TASK DESCRIPTION ▸
Your answer should hold all lines of the entries that include the word "unfold".

INPUT DATA ▸
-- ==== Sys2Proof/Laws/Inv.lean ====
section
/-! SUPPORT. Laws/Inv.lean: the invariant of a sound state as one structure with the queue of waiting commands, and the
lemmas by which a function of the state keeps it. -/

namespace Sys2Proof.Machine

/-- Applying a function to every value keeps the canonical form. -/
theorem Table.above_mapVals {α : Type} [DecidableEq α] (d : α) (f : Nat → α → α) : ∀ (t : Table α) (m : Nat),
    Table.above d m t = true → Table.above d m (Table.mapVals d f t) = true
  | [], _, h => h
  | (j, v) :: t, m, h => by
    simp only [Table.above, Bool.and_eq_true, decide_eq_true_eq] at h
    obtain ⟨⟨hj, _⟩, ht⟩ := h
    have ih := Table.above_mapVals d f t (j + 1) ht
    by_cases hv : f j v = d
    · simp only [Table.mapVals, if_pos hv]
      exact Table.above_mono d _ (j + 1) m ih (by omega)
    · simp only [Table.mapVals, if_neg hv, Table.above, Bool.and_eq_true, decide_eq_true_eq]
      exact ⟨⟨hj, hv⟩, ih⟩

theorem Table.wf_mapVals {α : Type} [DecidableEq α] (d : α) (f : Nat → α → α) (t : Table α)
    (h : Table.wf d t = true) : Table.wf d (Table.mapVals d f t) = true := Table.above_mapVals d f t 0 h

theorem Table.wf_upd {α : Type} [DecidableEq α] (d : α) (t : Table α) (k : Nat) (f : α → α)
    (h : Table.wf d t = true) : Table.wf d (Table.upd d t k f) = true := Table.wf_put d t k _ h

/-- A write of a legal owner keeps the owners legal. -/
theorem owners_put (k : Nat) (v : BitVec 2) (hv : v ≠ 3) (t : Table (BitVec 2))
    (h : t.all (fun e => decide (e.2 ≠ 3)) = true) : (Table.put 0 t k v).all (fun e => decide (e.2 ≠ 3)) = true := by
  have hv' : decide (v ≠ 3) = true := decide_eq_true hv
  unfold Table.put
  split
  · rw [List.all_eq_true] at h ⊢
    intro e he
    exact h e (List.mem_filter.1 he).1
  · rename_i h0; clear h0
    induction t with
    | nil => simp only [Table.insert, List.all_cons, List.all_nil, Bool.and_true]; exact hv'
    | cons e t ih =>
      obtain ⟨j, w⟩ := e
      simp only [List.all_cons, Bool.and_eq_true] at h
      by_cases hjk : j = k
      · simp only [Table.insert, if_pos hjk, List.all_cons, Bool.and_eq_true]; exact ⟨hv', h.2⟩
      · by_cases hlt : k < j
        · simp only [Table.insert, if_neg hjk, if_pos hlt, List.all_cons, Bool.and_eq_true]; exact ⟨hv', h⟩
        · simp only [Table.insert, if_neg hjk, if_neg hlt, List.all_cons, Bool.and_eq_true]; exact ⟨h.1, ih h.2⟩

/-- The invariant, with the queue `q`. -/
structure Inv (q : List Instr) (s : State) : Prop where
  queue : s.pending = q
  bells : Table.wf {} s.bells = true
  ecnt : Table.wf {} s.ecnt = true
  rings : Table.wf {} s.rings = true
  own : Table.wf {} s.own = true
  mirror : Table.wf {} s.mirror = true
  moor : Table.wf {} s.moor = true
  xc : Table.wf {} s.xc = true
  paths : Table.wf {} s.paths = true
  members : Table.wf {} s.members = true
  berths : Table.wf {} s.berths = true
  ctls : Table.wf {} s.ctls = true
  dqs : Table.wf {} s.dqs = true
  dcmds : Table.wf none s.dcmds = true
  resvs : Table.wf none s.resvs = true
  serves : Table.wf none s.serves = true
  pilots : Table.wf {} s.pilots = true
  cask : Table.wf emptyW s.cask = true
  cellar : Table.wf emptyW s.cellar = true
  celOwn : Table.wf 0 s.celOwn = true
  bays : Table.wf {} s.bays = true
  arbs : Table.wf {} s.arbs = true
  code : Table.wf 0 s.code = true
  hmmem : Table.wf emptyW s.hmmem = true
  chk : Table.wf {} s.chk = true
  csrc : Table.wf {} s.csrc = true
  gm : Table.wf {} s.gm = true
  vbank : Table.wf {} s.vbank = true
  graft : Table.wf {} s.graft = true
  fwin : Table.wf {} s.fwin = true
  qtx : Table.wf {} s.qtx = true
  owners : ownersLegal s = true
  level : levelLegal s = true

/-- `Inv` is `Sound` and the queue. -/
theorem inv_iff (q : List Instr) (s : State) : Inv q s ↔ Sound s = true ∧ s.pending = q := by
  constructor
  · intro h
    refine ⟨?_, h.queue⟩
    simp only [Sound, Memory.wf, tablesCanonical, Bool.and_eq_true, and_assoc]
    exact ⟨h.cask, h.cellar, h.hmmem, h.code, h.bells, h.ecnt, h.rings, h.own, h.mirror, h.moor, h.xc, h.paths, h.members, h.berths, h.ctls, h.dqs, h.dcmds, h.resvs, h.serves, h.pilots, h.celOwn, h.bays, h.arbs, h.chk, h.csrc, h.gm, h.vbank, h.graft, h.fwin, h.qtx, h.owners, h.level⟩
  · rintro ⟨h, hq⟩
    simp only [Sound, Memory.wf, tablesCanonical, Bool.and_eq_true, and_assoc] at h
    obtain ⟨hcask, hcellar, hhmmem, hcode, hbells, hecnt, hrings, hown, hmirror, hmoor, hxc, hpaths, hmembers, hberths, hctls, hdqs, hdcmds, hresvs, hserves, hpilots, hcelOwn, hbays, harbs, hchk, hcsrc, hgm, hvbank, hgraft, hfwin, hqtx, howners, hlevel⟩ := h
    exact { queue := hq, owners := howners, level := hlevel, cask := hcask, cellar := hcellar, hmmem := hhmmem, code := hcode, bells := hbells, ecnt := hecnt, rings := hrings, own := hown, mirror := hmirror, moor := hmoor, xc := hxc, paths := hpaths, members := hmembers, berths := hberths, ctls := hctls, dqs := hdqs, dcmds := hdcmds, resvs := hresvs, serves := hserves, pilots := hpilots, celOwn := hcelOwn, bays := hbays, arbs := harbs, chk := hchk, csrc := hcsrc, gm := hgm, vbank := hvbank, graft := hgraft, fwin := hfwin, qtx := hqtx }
---
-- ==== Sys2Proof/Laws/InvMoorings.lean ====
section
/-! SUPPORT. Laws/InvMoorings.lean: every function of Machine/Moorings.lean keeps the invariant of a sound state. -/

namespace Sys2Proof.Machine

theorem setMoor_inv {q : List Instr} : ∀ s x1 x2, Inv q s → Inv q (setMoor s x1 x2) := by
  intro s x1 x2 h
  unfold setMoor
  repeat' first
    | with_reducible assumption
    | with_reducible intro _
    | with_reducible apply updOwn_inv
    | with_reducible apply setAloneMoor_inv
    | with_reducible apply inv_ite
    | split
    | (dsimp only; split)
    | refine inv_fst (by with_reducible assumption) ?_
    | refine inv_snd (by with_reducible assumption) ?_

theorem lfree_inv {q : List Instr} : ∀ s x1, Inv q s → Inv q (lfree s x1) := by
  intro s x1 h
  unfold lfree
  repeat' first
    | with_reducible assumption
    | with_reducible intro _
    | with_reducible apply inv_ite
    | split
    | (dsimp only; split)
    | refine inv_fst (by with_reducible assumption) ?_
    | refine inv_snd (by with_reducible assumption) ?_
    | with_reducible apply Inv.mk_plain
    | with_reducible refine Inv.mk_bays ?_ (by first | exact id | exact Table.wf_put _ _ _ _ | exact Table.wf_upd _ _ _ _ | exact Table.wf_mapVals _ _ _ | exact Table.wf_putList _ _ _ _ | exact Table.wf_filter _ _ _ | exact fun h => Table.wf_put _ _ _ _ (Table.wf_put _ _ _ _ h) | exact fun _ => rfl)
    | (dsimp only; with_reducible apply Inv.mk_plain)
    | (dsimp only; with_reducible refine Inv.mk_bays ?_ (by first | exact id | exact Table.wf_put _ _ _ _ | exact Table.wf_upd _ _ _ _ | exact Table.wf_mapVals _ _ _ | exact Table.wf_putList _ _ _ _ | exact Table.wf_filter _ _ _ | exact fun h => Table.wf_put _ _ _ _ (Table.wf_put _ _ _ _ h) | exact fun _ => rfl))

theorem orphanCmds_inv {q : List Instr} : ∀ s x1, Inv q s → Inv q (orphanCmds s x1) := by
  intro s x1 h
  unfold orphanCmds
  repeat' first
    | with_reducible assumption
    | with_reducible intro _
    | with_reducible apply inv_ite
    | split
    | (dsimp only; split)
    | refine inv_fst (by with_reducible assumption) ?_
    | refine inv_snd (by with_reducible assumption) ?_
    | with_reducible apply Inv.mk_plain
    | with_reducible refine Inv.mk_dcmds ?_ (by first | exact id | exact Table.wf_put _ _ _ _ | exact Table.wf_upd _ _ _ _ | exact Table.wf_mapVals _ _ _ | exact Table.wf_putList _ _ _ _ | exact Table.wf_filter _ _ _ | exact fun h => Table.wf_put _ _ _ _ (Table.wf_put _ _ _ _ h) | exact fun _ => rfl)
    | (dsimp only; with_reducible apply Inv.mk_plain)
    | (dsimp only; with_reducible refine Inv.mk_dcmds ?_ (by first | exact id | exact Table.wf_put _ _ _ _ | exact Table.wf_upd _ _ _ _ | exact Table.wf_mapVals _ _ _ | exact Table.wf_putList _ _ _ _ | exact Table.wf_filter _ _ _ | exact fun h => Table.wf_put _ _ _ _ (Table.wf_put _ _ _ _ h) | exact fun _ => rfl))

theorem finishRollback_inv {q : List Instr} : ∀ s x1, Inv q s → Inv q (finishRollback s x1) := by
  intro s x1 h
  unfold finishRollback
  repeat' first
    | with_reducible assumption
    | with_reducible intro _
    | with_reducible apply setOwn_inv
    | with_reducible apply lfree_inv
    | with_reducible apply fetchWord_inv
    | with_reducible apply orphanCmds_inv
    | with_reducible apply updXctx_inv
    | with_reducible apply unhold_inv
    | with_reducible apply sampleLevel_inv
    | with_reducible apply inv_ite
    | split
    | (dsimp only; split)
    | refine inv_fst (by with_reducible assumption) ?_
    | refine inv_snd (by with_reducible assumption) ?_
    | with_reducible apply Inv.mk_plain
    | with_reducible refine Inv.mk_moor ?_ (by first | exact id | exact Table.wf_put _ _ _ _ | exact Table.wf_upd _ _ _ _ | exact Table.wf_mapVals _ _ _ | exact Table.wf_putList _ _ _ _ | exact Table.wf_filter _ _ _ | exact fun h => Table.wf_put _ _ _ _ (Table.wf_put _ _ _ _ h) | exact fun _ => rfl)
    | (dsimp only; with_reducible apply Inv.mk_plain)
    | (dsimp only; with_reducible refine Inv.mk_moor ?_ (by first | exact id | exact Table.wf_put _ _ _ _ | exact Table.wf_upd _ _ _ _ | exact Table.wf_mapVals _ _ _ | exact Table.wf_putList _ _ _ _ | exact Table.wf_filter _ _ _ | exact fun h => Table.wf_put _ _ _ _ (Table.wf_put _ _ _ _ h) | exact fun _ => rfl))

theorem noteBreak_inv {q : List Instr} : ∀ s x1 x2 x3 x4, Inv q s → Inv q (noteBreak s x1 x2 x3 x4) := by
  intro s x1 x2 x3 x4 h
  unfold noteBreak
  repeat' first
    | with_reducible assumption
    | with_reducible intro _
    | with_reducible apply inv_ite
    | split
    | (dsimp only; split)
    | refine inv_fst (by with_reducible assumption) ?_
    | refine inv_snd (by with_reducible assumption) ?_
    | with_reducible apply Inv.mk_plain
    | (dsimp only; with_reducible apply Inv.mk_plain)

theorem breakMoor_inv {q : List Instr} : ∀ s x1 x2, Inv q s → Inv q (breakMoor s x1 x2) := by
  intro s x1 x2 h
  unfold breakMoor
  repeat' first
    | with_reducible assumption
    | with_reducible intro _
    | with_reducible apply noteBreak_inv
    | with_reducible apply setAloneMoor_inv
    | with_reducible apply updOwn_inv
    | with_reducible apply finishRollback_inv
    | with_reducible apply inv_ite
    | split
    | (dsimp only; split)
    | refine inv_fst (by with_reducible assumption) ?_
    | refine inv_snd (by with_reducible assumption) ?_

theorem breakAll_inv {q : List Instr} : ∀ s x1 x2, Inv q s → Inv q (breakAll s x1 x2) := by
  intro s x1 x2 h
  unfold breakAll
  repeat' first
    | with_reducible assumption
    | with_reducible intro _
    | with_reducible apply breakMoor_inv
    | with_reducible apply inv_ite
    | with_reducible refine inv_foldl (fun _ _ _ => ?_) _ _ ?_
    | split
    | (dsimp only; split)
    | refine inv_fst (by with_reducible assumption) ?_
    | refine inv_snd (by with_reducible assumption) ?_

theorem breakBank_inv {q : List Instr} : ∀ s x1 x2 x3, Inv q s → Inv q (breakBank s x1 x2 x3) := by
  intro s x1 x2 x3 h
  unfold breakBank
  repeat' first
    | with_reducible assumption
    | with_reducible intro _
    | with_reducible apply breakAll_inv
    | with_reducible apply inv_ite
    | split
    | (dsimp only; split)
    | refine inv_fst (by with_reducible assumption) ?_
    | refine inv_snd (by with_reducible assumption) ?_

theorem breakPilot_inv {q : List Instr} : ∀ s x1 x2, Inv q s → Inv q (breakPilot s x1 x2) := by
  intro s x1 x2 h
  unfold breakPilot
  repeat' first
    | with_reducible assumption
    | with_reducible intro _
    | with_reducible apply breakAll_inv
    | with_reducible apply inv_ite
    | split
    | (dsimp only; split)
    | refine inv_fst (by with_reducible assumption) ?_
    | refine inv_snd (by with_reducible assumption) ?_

PROBLEM SOLUTION ▸
  unfold Table.put
  unfold setMoor
  unfold lfree
  unfold orphanCmds
  unfold finishRollback
  unfold noteBreak
  unfold breakMoor
  unfold breakAll
  unfold breakBank
  unfold breakPilot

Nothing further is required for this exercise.